A quick test shows that a sqlite table is about similar size (slightly smaller) than the uncompressed CDXJ, while a compressed CDXJ would still be a lot smaller.. so there is that. Probably a custom grouping approach as you've experimented with might still be necessary.
The main use cases for this will probably be around web based access, so definitely want to optimize for that.

@phiresky
Copy link
Author

phiresky commented Sep 19, 2021

I was thinking specifically of using sqlite in place of the CDXJ index

Sure, that makes sense. I still think you could fairly easily make a bidirectional conversion from a set of warc files to a extensible SQLite DB and ensure there's no information loss, and a specification of that could be the next version of the WARC file format. But I can understand the want to keep around the original files and to have a less drastic transition.

A quick test shows that a sqlite table is about similar size

That sounds kind of unexpected to me since the JSON format has a lot of overhead (when not compressed).
I just tried it with the index in fr.wacz (8000 entries)

Converted with the following command:

rg '(.*?) (\d+) \{(.*)\}' cdx-00000 --replace '{"revurl": "$1", "ts": $2, $3}' > cdx-0000.jsonl
jq -s . cdx-0000.jsonl > cdx-0000.json
sqlite-utils insert cdx-0000.sqlite3 cdx cdx-0000.json
l cdx*

2,7M Sep 19 21:26 cdx-00000.jsonl
2,1M Sep 19 21:27 cdx-00000.sqlite3
2,5M Sep 19 21:19 cdx-00000

So trivially converted, that's 16% somewhat smaller than the uncompressed DB, though when I add an index on revurl, it is also 2.6MByte, so I guess you're pretty correct.

But there's also a ton of redundancy in there because it's not normalized.

With queries like

create table filenames(id integer primary key not null, filename text not null);
insert or ignore into filenames(filename) select filename from cdx;
update cdx set filename = (select id from filenames where filenames.filename = cdx.filename);

The sqlite size goes down to 1.3MByte, a 48% size reduction over the uncompressed file. Still 5x larger than the compressed file, but that doesn't allow random access.
That 1.3MByte consists of 30% for the URLs, 33% for the index on the domain-reversed URL, 9% for the digests, and 28% for everything else.

Testing with

strace -e pread64 sqlite3 -cmd 'pragma mmap_size=0;' cdx-00000.sqlite3 "select * from cdx where revurl = (select id from revurls where revurl = 'org,supdigital,filmingrevolution)/img/bullet-proof-vest.png')"
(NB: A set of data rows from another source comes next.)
-- ==== Sys2Proof/Machine/Operands.lean ====
section
/-! DEFINITION. Operations on byte strings: field access (00_scope.md R10), the Byte Buffer
(40_byte_buffer.md), the checksum (43_checksum.md), the inbound header length (45_ip_inbound.md R193),
the fragment plan (46_ip_outbound.md R213), and the packets the engines build. All are pure. `none`
stands where the spec's access has no meaning. -/

namespace Sys2Proof.Machine

/-! ### Fields (R10) -/

/-- `MemRead(b, off, n)`; `none` when the range is not inside the buffer. -/
def memRead (b : Bytes) (off n : Nat) : Option Nat :=
  if off + n ≤ b.length then some (beNat ((b.drop off).take n)) else none

/-- `b` with the bytes `v` from offset `off` on; used with `off + v.length ≤ b.length`. -/
def putBytes (b : Bytes) (off : Nat) (v : Bytes) : Bytes := b.take off ++ v ++ b.drop (off + v.length)

/-- `MemWrite(b, off, n, v)`; `none` when the range is not inside the buffer or `v` does not fit. -/
def memWrite (b : Bytes) (off n v : Nat) : Option Bytes :=
  if off + n ≤ b.length ∧ v < 256 ^ n then some (putBytes b off (beBytes n v)) else none

/-- `b[i .. j)` of R9. -/
def slice (b : Bytes) (i j : Nat) : Bytes := (b.drop i).take (j - i)

/-! ### The Byte Buffer -/

/-- BUF.REMOVE_HEADER (R132); `none` when the buffer holds fewer than `n` bytes. -/
def removeHeader (b : Bytes) (n : Nat) : Option Bytes :=
  if n ≤ b.length then some (b.drop n) else none

/-- BUF.REMOVE_PADDING (R134); `none` when the buffer holds fewer than `n` bytes. -/
def removePadding (b : Bytes) (n : Nat) : Option Bytes :=
  if n ≤ b.length then some (b.take (b.length - n)) else none

/-! ### The checksum -/

/-- The sum of the big-endian 16-bit words of a byte string, an odd trailing byte being the high byte
of a word whose low byte is zero (R160). -/
def wordSum : Bytes → Nat
  | [] => 0
  | [hi] => 256 * hi.toNat
  | hi :: lo :: rest => 256 * hi.toNat + lo.toNat + wordSum rest

/-- The end-around-carry loop of R160, with as much fuel as the sum itself, which each round lessens. -/
def foldCarry : Nat → Nat → Nat
  | 0, s => s
  | fuel + 1, s => if 65536 ≤ s then foldCarry fuel (s % 65536 + s / 65536) else s

/-- CKSUM16 (R160): the complement of the folded sum (log entry 22). -/
def checksum (b : Bytes) : Word16 := BitVec.ofNat 16 (65535 - foldCarry (wordSum b) (wordSum b))

/-- CKSUM16.VERIFY (R162): zero the field in a copy, compute, compare with the saved value. -/
def verifyChecksum (b : Bytes) (off : Nat) : Option Bool := do
  let saved ← memRead b off 2
  let z ← memWrite b off 2 0
  return (checksum z).toNat == saved

/-! ### The inbound header length -/

/-- `InHdrLen(b)` (R193); `none` is the discard `IpBadHeaderLength`. -/
def inHdrLen (policy : IhlPolicy) (b : Bytes) : Option Nat :=
  let ihl := (Ipv4Header.read b).fields.ihl.toNat
  if ihl = 5 then some 20
  else match policy with
    | .fixed20 => some 20
    | .ihl => if ihl < 5 ∨ b.length < 4 * ihl then none else some (4 * ihl)

/-! ### The fragment plan -/

/-- One fragment of a plan: byte offset, payload length, more-fragments flag (R213). -/
structure Fragment where
  boff : Nat
  n : Nat
  mf : Bool
  deriving DecidableEq, Repr

/-- The loop of R213 from byte offset `boff` on. -/
def fragPlanFrom : Nat → Nat → Nat → Nat → List Fragment
  | 0, boff, len, _ => [⟨boff, len - boff, false⟩]
  | fuel + 1, boff, len, m =>
    if m < len - boff then ⟨boff, m, true⟩ :: fragPlanFrom fuel (boff + m) len m
    else [⟨boff, len - boff, false⟩]

/-- `FragPlan(L, M)` (R213); `L` rounds are enough for `M` positive. -/
def fragPlan (len m : Nat) : List Fragment := fragPlanFrom len 0 len m

/-! ### Packets the engines build -/

/-- `ArpBuild(oper, tha, tpa)` (44_arp.md R174). -/
def arpBuild (c : Config) (oper : Word16) (tha : Mac) (tpa : Ip) : Bytes :=
  be16 arpHtype ++ be16 arpPtype ++ [arpHlen] ++ [arpPlen] ++ be16 oper
    ++ c.localMac.toBytes ++ c.localIp.toBytes ++ tha.toBytes ++ tpa.toBytes

/-- The header assembly of IP.ENCAPSULATE_AND_RESOLVE (46_ip_outbound.md R214), line by line, on the
buffer `d` that BUF.ADD_HEADER has already given 20 new bytes in front of `chunk`. -/
def fillHeader (c : Config) (d chunk : Bytes) (dst : Ip) (proto : Proto8) (ident boff : Nat) (mf : Bool) :
    Option Bytes := do
  let d := putBytes d 0 (List.replicate ipHdrLen 0)
  let d := putBytes d 0 [0x45]
  let d := putBytes d 1 [0x00]
  let d ← memWrite d 2 2 (ipHdrLen + chunk.length)
  let d ← memWrite d 4 2 (ident % 65536)
  let d ← memWrite d 6 2 (flagsOffset c.mfBit mf boff)
  let d := putBytes d 8 [c.ttlDefault]
  let d := putBytes d 9 [proto]
  let d := putBytes d 12 c.localIp.toBytes
  let d := putBytes d 16 dst.toBytes
  memWrite d 10 2 (checksum (slice d 0 ipHdrLen)).toNat

/-- The echo reply to a request message `m` (47_icmp.md R232). -/
def echoReply (m : Bytes) : Option Bytes := do
  let r := putBytes m 0 [icmpEchoReply]
  let r := putBytes r 1 [0]
  let r ← memWrite r 2 2 0
  memWrite r 2 2 (checksum r).toNat

/-- The unreachable message about a datagram `o` with header length `hl` (47_icmp.md R235). -/
def unreachableMessage (o : Bytes) (hl : Nat) (code : Byte) : Option Bytes :=
  let q := slice o 0 (min o.length (hl + 8))
  let u : Bytes := [icmpUnreach, code, 0, 0, 0, 0, 0, 0] ++ q
  memWrite u 2 2 (checksum u).toNat

end Sys2Proof.Machine
end

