-- ==== Sys2Proof/Safety.lean ====
section
/-! DEFINITION. The terms in which claims are made: which transactions the environment may present,
when the block can serve them, what its tables may hold, and the invariants. -/

namespace Sys2Proof

/-- Is it an input port (30_encoding.md R81), or the host's receive step (42_frame_dispatcher.md R153)?
The other selectors carry operations that only the block itself performs (log entry 2). -/
def Selector.isInput : Selector → Bool
  | .reset | .fdDeliver | .ipSend | .icmpSendUnreachable | .ipRegister | .fdPoll => true
  | .fdTransmit | .fdRegister | .bufAddHeader | .bufRemoveHeader | .bufAddPadding | .bufRemovePadding
  | .mapInit | .mapGet | .mapSet | .mapDelete | .mapForEach | .cksum16 | .cksum16Verify
  | .arpInit | .arpSendRequest | .arpResolveAndSend | .arpSendReply | .arpOnPacket
  | .ipInit | .ipOnDatagram | .upDeliver | .ipSendCall | .ipEncapsulateAndResolve
  | .icmpInit | .icmpOnMessage | .icmpSendUnreachableCall => false

/-- Is the operation one that the environment can start? -/
def Instr.isInput (i : Instr) : Bool := (encode i).sel.isInput

namespace Machine

/-- Only input transactions are presented. -/
def State.InputsOnly (s : State) : Prop := ∀ t ∈ s.inbox, t.sel.isInput = true

/-- The configuration is well-formed and both tables have been made. -/
def State.TablesReady (s : State) : Prop := s.cfg.wf = true ∧ s.cache.ready = true ∧ s.pending.ready = true

/-- RESET has completed, and what it has set up is there (70_reset_and_hazards.md R284). -/
def State.Operational (s : State) : Prop := s.TablesReady ∧ s.phase = .running

/-- Every key has room in both tables, as it always has in unbounded ones (92_eei_decisions.md D13). -/
def State.Roomy (s : State) : Prop := ∀ k, s.cache.hasRoom k = true ∧ s.pending.hasRoom k = true

/-- `s` with the time input and the free values advanced as far as in `t`. -/
def State.atTimeOf (s t : State) : State := { s with clock := t.clock, ticks := t.ticks, draws := t.draws }

/-- The clock after `n` fragments whose destination is found in `CACHE`: each draws its header's bytes
and reads the time once (46_ip_outbound.md R214, 44_arp.md R172). -/
def clockAfterHits : Nat → State → Nat
  | 0, s => s.clock
  | n + 1, s => clockAfterHits n (tick (draw ipHdrLen s))

/-- The IPv4 header of a fragment (30_encoding.md R91 to R93), but for its checksum. -/
def headerOf (c : Config) (dst : Ip) (proto : Proto8) (ident boff len : Nat) (mf : Bool) (hcs : Word16) : Ipv4Header where
  ver := 4
  proto := proto
  fields := {
    ihl := 5
    tos := 0
    tlen := BitVec.ofNat 16 (ipHdrLen + len)
    id := BitVec.ofNat 16 ident
    fo := BitVec.ofNat 16 (flagsOffset c.mfBit mf boff)
    ttl := c.ttlDefault
    hcs := hcs
    src := c.localIp
    dst := dst }

/-- `d` is the datagram of a fragment: its header, with a checksum that verifies, and its payload. -/
def FragmentDatagram (c : Config) (dst : Ip) (proto : Proto8) (ident boff : Nat) (mf : Bool) (chunk d : Bytes) : Prop :=
  ∃ hcs, d = (headerOf c dst proto ident boff chunk.length mf hcs).toBytes ++ chunk ∧
    verifyChecksum (headerOf c dst proto ident boff chunk.length mf hcs).toBytes 10 = some true

/-- The datagram passes steps 1 to 5 of IP.ON_DATAGRAM with header length `hl` (45_ip_inbound.md R192). -/
structure Accepts (c : Config) (b : Bytes) (hl : Nat) : Prop where
  long : ipHdrLen ≤ b.length
  version : (Ipv4Header.read b).ver = 4
  header : inHdrLen c.ihlPolicy b = some hl
  checksum : verifyChecksum (slice b 0 hl) 10 = some true
  forUs : (Ipv4Header.read b).fields.dst = c.localIp
  total : hl ≤ (Ipv4Header.read b).fields.tlen.toNat

/-- The datagram without what follows its declared total length (45_ip_inbound.md R195). -/
def trimmed (b : Bytes) : Bytes := b.take (Ipv4Header.read b).fields.tlen.toNat

/-- A well-formed output of IP.ENCAPSULATE_AND_RESOLVE to `dst` (46_ip_outbound.md R214): the header
fields it writes, a checksum that verifies, a length within the MTU. -/
def DatagramTo (c : Config) (dst : Ip) (d : Bytes) : Prop :=
  ipHdrLen ≤ d.length ∧ d.length ≤ c.mtu ∧
  (Ipv4Header.read d).ver = 4 ∧ (Ipv4Header.read d).fields.ihl = 5 ∧ (Ipv4Header.read d).fields.tos = 0 ∧
  (Ipv4Header.read d).fields.tlen.toNat = d.length ∧ (Ipv4Header.read d).fields.ttl = c.ttlDefault ∧
  (Ipv4Header.read d).fields.src = c.localIp ∧ (Ipv4Header.read d).fields.dst = dst ∧
  verifyChecksum (slice d 0 ipHdrLen) 10 = some true

/-- The members of a handler set strictly rising. -/
def numsRising {w : Nat} : List (BitVec w) → Bool
  | [] => true
  | [_] => true
  | x :: y :: rest => decide (x.toNat < y.toNat) && numsRising (y :: rest)

/-- The canonical form of the whole state: tables and handler sets strictly rising, no timestamp later
than the last answer of the time input (10_state.md R33(d)). -/
structure State.Canonical (s : State) : Prop where
  memory : Memory.wf s = true
  registered : numsRising s.registered = true
  fdRegistered : numsRising s.fdRegistered = true
  cacheTimes : ∀ e ∈ s.cache.store, e.ts ≤ s.clock
  pendingTimes : ∀ e ∈ s.pending.store, e.ts ≤ s.clock

/-- No destination is both resolved and pending, now or at any later time (44_arp.md R179). -/
def State.Exclusive (s : State) : Prop :=
  ∀ k now, s.clock ≤ now → s.cache.get k now = none ∨ s.pending.get k now = none

/-- Every pending datagram is a well-formed datagram to its key (10_state.md R33(a)). -/
def State.PendingWellFormed (s : State) : Prop := ∀ e ∈ s.pending.store, DatagramTo s.cfg e.key e.val

/-- What RESET has set up is still there while the block runs (70_reset_and_hazards.md R282; 10_state.md R33(c)). -/
def State.SetUp (s : State) : Prop :=
  s.phase = .running →
    s.cache.ready = true ∧ s.pending.ready = true ∧
    s.cache.horizon = s.cfg.arpTimeout ∧ s.pending.horizon = s.cfg.arpPendingInterval ∧
    s.cache.capacity = s.cfg.arpCapacity ∧ s.pending.capacity = s.cfg.pendingCapacity ∧
    ipProtoIcmp ∈ s.registered ∧
    ∀ p, p ∈ s.fdRegistered ↔ p = s.cfg.protoArp ∨ p = s.cfg.protoIp

end Machine

end Sys2Proof
end

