-- ==== Sys2Proof/Certificates/Slice0/Obligations.lean ====
section
/-! DEFINITION. The statements about NETCORE for the provers. Each docstring names the rules of spec/
that the statement formalises, and the log entries of the model's choices it rests on. -/

open Sys2Proof Sys2Proof.Machine

/-! ### Encoding, decoding and the step -/

/-- Decoding the transaction of a well-formed operation gives the operation back, for all 40 rows and
every operand (30_encoding.md R86, R102; log entries 1, 29). -/
def Obligations.DecodeInvertsEncode : Prop :=
  ∀ i : Instr, i.wellFormed = true → decode (encode i) = .ok i

/-- A transaction that decodes is the encoding of what it decodes to, which is well-formed: no bit of a
packet is dropped and no transaction has two operations (R86; log entries 1, 29). -/
def Obligations.EncodeInvertsDecode : Prop :=
  ∀ (t : Transaction) (i : Instr), decode t = .ok i → encode i = t ∧ i.wellFormed = true

/-- The pattern words of spec/opcode_table.json select their rows (R102, R86). How a word is presented (the port
that its width selects, no payload, every byte after the pattern zero) is the model's choice, log entry 3, and so
are the rows 0x0806 and 0x0800 whatever the configured protocol numbers, log entry 29. -/
def Obligations.TablePatternsDecode : Prop :=
  decodeTableWord 16 0x0806 = some (.fdDeliverArp [] Mac.zero) ∧
  decodeTableWord 16 0x0800 = some (.fdDeliverIp [] Mac.zero) ∧
  decodeTableWord 64 0x0001080006040001 =
    some (.arpOnPacketRequest ⟨Mac.zero, Ip.zero, Mac.zero, Ip.zero⟩ [] Mac.zero) ∧
  decodeTableWord 64 0x0001080006040002 =
    some (.arpOnPacketReply ⟨Mac.zero, Ip.zero, Mac.zero, Ip.zero⟩ [] Mac.zero) ∧
  decodeTableWord 80 0x40000000000000000001 =
    some (.ipOnDatagramProtoIcmp ⟨0, 0, 0, 0, 0, 0, 0, Ip.zero, Ip.zero⟩ [] Mac.zero) ∧
  decodeTableWord 80 0x40000000000000000011 =
    some (.ipOnDatagramProtoOther ⟨0, 0, 0, 0, 0, 0, 0, Ip.zero, Ip.zero⟩ [] Mac.zero) ∧
  decodeTableWord 80 0x40000000000000000000 =
    some (.ipOnDatagramV4 0 ⟨0, 0, 0, 0, 0, 0, 0, Ip.zero, Ip.zero⟩ [] Mac.zero) ∧
  decodeTableWord 8 0x08 = some (.icmpOnMessageEchoRequest 0 0 0 0 [] Ip.zero)

/-- A step takes the next transaction and runs its operation, with the notes of the last invocation gone;
with no transaction presented the block holds its state; a transaction of no row is refused
(10_state.md R22, 60_exceptions.md R267; log entries 1, 30). The two notes `causes` and `ret`, and that a step
clears them, are the model's choice, log entry 10. -/
def Obligations.StepRunsDecodedOperation : Prop :=
  (∀ (s : State) (i : Instr) (rest : List Transaction), i.wellFormed = true → s.inbox = encode i :: rest →
    step s = exec i { s with inbox := rest, causes := [], ret := .none }) ∧
  (∀ s : State, s.inbox = [] → step s = .next s) ∧
  (∀ (s : State) (t : Transaction) (rest : List Transaction) (why : Reject), s.inbox = t :: rest →
    decode t = .error why → step s = .refused (.malformedTransaction why))

/-! ### Reset and the guards -/

/-- At reset `IDCTR` is `ID_INIT` and the tables and handler sets are empty (10_state.md R32). -/
def Obligations.ResetStateIsEmpty : Prop :=
  State.reset.idctr = State.reset.cfg.idInit ∧
  (∀ k, State.reset.cache.lookup k = none ∧ State.reset.pending.lookup k = none) ∧
  State.reset.registered = [] ∧ State.reset.fdRegistered = []

/-- RESET gives every state item its reset value, runs the initialisation sequence and emits exactly the
probe and the two registrations, in this order; nothing else changes (70_reset_and_hazards.md R280 to R282;
the order is the spec's decision D21). -/
def Obligations.ResetRunsInitialisation : Prop :=
  ∀ s : State, s.cfg.wf = true → s.phase = .awaitingReset →
    ∃ t, exec .reset s = .next t ∧
      t = { s with
        phase := .running
        idctr := s.cfg.idInit
        cache := { ready := true, horizon := s.cfg.arpTimeout, capacity := s.cfg.arpCapacity, store := [] }
        pending := { ready := true, horizon := s.cfg.arpPendingInterval, capacity := s.cfg.pendingCapacity, store := [] }
        registered := t.registered
        fdRegistered := t.fdRegistered
        outbox := s.outbox ++
          [.fdTransmit (ArpPacket.fixed arpOpRequest ⟨s.cfg.localMac, s.cfg.localIp, Mac.zero, s.cfg.localIp⟩).toBytes
            Mac.broadcast s.cfg.protoArp,
           .fdRegister s.cfg.protoArp, .fdRegister s.cfg.protoIp] } ∧
      (∀ p, p ∈ t.registered ↔ p = ipProtoIcmp) ∧
      (∀ p, p ∈ t.fdRegistered ↔ p = s.cfg.protoArp ∨ p = s.cfg.protoIp)

/-- Before RESET has completed no other input has a meaning, and a second RESET has none (R284, U8). That FD.POLL,
which is no port of R81, counts as an input where a frame waits is the model's choice, log entry 18. -/
def Obligations.InputsRefusedOutsideTheirPhase : Prop :=
  (∀ (i : Instr) (s : State), i.isInput = true → i ≠ .reset → i ≠ .fdPoll → s.cfg.wf = true →
    s.phase = .awaitingReset → exec i s = .refused .beforeReset) ∧
  (∀ (s : State) (f : Frame) (rest : List Frame), s.cfg.wf = true → s.phase = .awaitingReset →
    s.driver = f :: rest → exec .fdPoll s = .refused .beforeReset) ∧
  (∀ s : State, s.cfg.wf = true → s.phase = .running → exec .reset s = .refused .secondReset)

/-- Under an ill-formed configuration every operation is refused (00_scope.md R8, 60_exceptions.md R257). -/
def Obligations.IllFormedConfigurationIsRefused : Prop :=
  ∀ (i : Instr) (s : State), s.cfg.wf = false → exec i s = .refused .illFormedConfig

/-! ### Byte Buffer -/

/-- BUF.ADD_HEADER and BUF.ADD_PADDING add `n` bytes, whatever they hold, before and behind the buffer;
nothing else changes but the count of free values (40_byte_buffer.md R131, R133; log entry 8). -/
def Obligations.BufferAddsFreeBytes : Prop :=
  ∀ (b : Bytes) (n : Nat) (s : State), s.cfg.wf = true →
    ∃ h : Bytes, h.length = n ∧
      exec (.bufAddHeader b n) s = .next { s with draws := s.draws + n, ret := .bytes (h ++ b) } ∧
      exec (.bufAddPadding b n) s = .next { s with draws := s.draws + n, ret := .bytes (b ++ h) }

/-- BUF.REMOVE_HEADER and BUF.REMOVE_PADDING remove `n` bytes from the front and from the end; with more
bytes than the buffer holds they fault (R132, R134). -/
def Obligations.BufferRemovesBytes : Prop :=
  ∀ (b : Bytes) (n : Nat) (s : State), s.cfg.wf = true →
    (n ≤ b.length →
      exec (.bufRemoveHeader b n) s = .next { s with ret := .bytes (b.drop n) } ∧
      exec (.bufRemovePadding b n) s = .next { s with ret := .bytes (b.take (b.length - n)) }) ∧
    (b.length < n →
      exec (.bufRemoveHeader b n) s = .fault .removeBeyondBuffer ∧
      exec (.bufRemovePadding b n) s = .fault .removeBeyondBuffer)

/-! ### Expiring map -/

/-- MAP.INIT makes an empty table with the given horizon and capacity, and is refused on a table in use
(41_expiring_map.md R140, U15; log entries 12, 13). -/
def Obligations.MapInitMakesEmptyTable : Prop :=
  ∀ (ks vs : Nat) (c : Option Nat) (e : Nat) (f : Bool) (s : State), s.cfg.wf = true →
    (s.cache.ready = false → exec (.mapInit .cache ks vs c e f) s =
      .next { s with cache := { ready := true, horizon := e, capacity := c, store := [] } }) ∧
    (s.pending.ready = false → exec (.mapInit .pending ks vs c e f) s =
      .next { s with pending := { ready := true, horizon := e, capacity := c, store := [] } }) ∧
    (s.cache.ready = true → exec (.mapInit .cache ks vs c e f) s = .refused .tableInUse) ∧
    (s.pending.ready = true → exec (.mapInit .pending ks vs c e f) s = .refused .tableInUse)

/-- MAP.GET reads the time once and finds the stored value if its age at that time is at most the horizon; it changes
nothing but the position of the time input, so it neither refreshes nor removes an entry (R141, R145; the
age equal to the horizon is live by the spec's decision D12; log entry 7 for the time input, 10 for the result,
24 for the age). -/
def Obligations.MapGetFindsLiveEntries : Prop :=
  ∀ (k : Ip) (s : State), s.cfg.wf = true →
    (s.cache.ready = true → ∃ t, exec (.mapGet .cache k) s = .next t ∧ s.clock ≤ t.clock ∧
      t = { tick s with ret := .found (match s.cache.lookup k with
        | none => none
        | some e => if t.clock - e.ts ≤ s.cache.horizon then some (.cache e.val) else none) }) ∧
    (s.pending.ready = true → ∃ t, exec (.mapGet .pending k) s = .next t ∧ s.clock ≤ t.clock ∧
      t = { tick s with ret := .found (match s.pending.lookup k with
        | none => none
        | some e => if t.clock - e.ts ≤ s.pending.horizon then some (.pending e.val) else none) })

/-- MAP.SET, where there is room, stores the value with the time just read and leaves every other key as it
was (R142; log entry 14). -/
def Obligations.MapSetStoresOneKey : Prop :=
  ∀ (k : Ip) (s : State), s.cfg.wf = true →
    (∀ mac : Mac, s.cache.ready = true → s.cache.hasRoom k = true →
      ∃ t, exec (.mapSet k (.cache mac)) s = .next t ∧ s.clock ≤ t.clock ∧
        t = { s.atTimeOf t with cache := { s.cache with store := t.cache.store } } ∧
        ∀ k', t.cache.lookup k' = if k' = k then some ⟨k, mac, t.clock⟩ else s.cache.lookup k') ∧
    (∀ d : Bytes, s.pending.ready = true → s.pending.hasRoom k = true →
      ∃ t, exec (.mapSet k (.pending d)) s = .next t ∧ s.clock ≤ t.clock ∧
        t = { s.atTimeOf t with pending := { s.pending with store := t.pending.store } } ∧
        ∀ k', t.pending.lookup k' = if k' = k then some ⟨k, d, t.clock⟩ else s.pending.lookup k')

/-- MAP.SET of a new key into a bounded table that is full is refused (U1; log entry 14), and so is a lookup
or a write of a table that MAP.INIT has not made (R284; log entry 13). -/
def Obligations.MapRefusalsAreNamed : Prop :=
  ∀ (k : Ip) (s : State), s.cfg.wf = true →
    (∀ (mac : Mac) (c : Nat), s.cache.ready = true → s.cache.capacity = some c → s.cache.lookup k = none →
      c ≤ s.cache.store.length → exec (.mapSet k (.cache mac)) s = .refused .tableFull) ∧
    (∀ (d : Bytes) (c : Nat), s.pending.ready = true → s.pending.capacity = some c → s.pending.lookup k = none →
      c ≤ s.pending.store.length → exec (.mapSet k (.pending d)) s = .refused .tableFull) ∧
    (∀ mac : Mac, s.cache.ready = false → exec (.mapSet k (.cache mac)) s = .refused .tableNotReady ∧
      exec (.mapGet .cache k) s = .refused .tableNotReady ∧ exec (.mapDelete .cache k) s = .refused .tableNotReady) ∧
    (∀ d : Bytes, s.pending.ready = false → exec (.mapSet k (.pending d)) s = .refused .tableNotReady ∧
      exec (.mapGet .pending k) s = .refused .tableNotReady ∧ exec (.mapDelete .pending k) s = .refused .tableNotReady)

/-- MAP.DELETE makes the key absent, leaves every other key as it was and reads no time; deleting an absent
key changes nothing (R143). -/
def Obligations.MapDeleteRemovesOneKey : Prop :=
  ∀ (k : Ip) (s : State), s.cfg.wf = true →
    (s.cache.ready = true → ∃ t, exec (.mapDelete .cache k) s = .next t ∧
      t = { s with cache := { s.cache with store := t.cache.store } } ∧
      (∀ k', t.cache.lookup k' = if k' = k then none else s.cache.lookup k') ∧ (s.cache.lookup k = none → t = s)) ∧
    (s.pending.ready = true → ∃ t, exec (.mapDelete .pending k) s = .next t ∧
      t = { s with pending := { s.pending with store := t.pending.store } } ∧
      (∀ k', t.pending.lookup k' = if k' = k then none else s.pending.lookup k') ∧ (s.pending.lookup k = none → t = s))

/-- MAP.FOR_EACH with a visitor that only reads changes nothing; a visitor that would modify the table is
refused (R144, U5; log entry 15). -/
def Obligations.ForEachChangesNothing : Prop :=
  ∀ (id : TableId) (s : State), s.cfg.wf = true → tableReady id s = true →
    exec (.mapForEach id .readOnly) s = .next s ∧ exec (.mapForEach id .mutating) s = .refused .mutatingVisitor

/-! ### Checksum -/

/-- CKSUM16 returns `0xffff` exactly for all-zero strings, and otherwise the value that makes the sum of the
words a multiple of 65535 (43_checksum.md R160, R161(b); the complement is the spec's decision D7). -/
def Obligations.ChecksumComplementsTheSum : Prop :=
  ∀ (b : Bytes) (s : State), s.cfg.wf = true →
    ∃ c : Word16, exec (.cksum16 b) s = .next { s with ret := .word c } ∧
      ((∀ x ∈ b, x = 0) → c = 0xffff) ∧
      ((∃ x ∈ b, x ≠ 0) → c ≠ 0xffff ∧ (wordSum b + c.toNat) % 65535 = 0)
Shows that finding the entry for one url takes 7 HTTP requests of 4kB each, 3 for the revurl b-tree lookup and 4 for the cdx table lookup. Not sure if that's good or bad. I guess with "only" 8000 entries it's still better to just compress and download the whole thing.

Attached is the SQLite db and the original cdxj file:
cdx-sqlite.zip

@phiresky
Copy link
Author

One obvious reason to use SQLite for the indexes would be that you can easily add a fairly efficient full-text-search index for fuzzy-matching in e.g. page titles (or contents) without downloading all of them. No idea how you would build that otherwise, I don't think there's any precedent for full-text / inverse index look ups from a static http server.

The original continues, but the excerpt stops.